The Telegraph (UK), 19 May 2023

Hélène Grimaud, Barbican Hall ★★★★☆

It’s a gift to a critic when the persona of a performing artist meshes seamlessly with the art; for example, the tragic depth of the pianist who’s experienced life-losses.

There’s a temptation to find a similar congruence in French pianist Hélène Grimaud, when one learns that she’s fascinated by wolves and actually runs a wolf-sanctuary in New York State. One looks for an untamed, wild beauty, and strength rather than finesse.

But Hélène Grimaud always confounds expectations, as we discovered at this Barbican recital. The opening movement of Beethoven’s 30th sonata seemed even more wayward and searching than this very wayward music normally sounds. But having started with diffidence she made the assertive return of the opening seem almost furious. In the final variation movement Beethoven’s heavenly melody unfolded with luxurious pauses over certain notes, as if lost in thought. I prefer an unaffected, simple warmth, but the air of remote inwardness she lent the music was certainly striking.

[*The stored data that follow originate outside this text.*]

-- ==== Sys2Proof/Machine/Command.lean ====
section
/-! DEFINITION. How a command reaches the engine and how it is answered (`30_encoding.md` rules R120, R123, R126). -/

namespace Sys2Proof.Machine

/-- The engine takes the next command of the host (R120). -/
def State.withCommands (s : State) (rest : List (List Byte)) : State := { s with cmds := rest }

/-- The response to a command: `FAULT`, then `RES` big-endian (R123). -/
def State.respond (s : State) : State := { s with resps := s.resps ++ [s.fault :: bytes16 s.res] }

/-- A command that decodes to nothing (R124, R126, R293): refused without any change while `FAULT != 0`, else
`IllegalCommand` and no other change. -/
def illegal (s : State) : State := if s.faulted then s else raise .illegalCommand s

/-- The answer after an operation: its response, or the reason it stopped. -/
def answered : Host.Outcome State Fault Refusal → Host.Outcome State Fault Refusal
  | .next s => .next s.respond
  | .fault f => .fault f
  | .refused r => .refused r

/-- One command, decoded, checked, executed by `run` and answered (R120, R126). -/
def runCommand (run : Instr → State → Host.Outcome State Fault Refusal) (c : List Byte) (s : State) :
    Host.Outcome State Fault Refusal :=
  match decode c with
  | .ok i => answered (run i s)
  | .error _ => .next (illegal s).respond

/-- The state with a command presented before all others. -/
def State.present (s : State) (c : List Byte) : State := { s with cmds := c :: s.cmds }

end Sys2Proof.Machine
end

Then came two of Johannes Brahms’s late sets of piano pieces, sometimes turbulent, sometimes aching with regret, which the composer called “the cradle-songs of my sorrows”.  Again Grimaud refused to let any of the pieces settle comfortably into a single mood. There were constant expressive hiccups in the rhythms, a disquieting pedal-induced haze, and a tiny suggestion of asynchrony between left and right hand. All this suggested unruly feelings that were only just being contained.

They finally broke out in the climax of the recital, Busoni’s titanic transcription of Bach’s famous Chaconne for solo violin. The piece begins in a spirit of contained stony dignity and becomes more and more flamboyantly virtuoso. Grimaud’s imperious ribbons of scales flying to the top of the piano and her steely left-hand octaves were awe-inspiring, as was her ability to make the melody line audible through the tumult. The wolf-loving pianist was finally showing her teeth, and the crowd went wild.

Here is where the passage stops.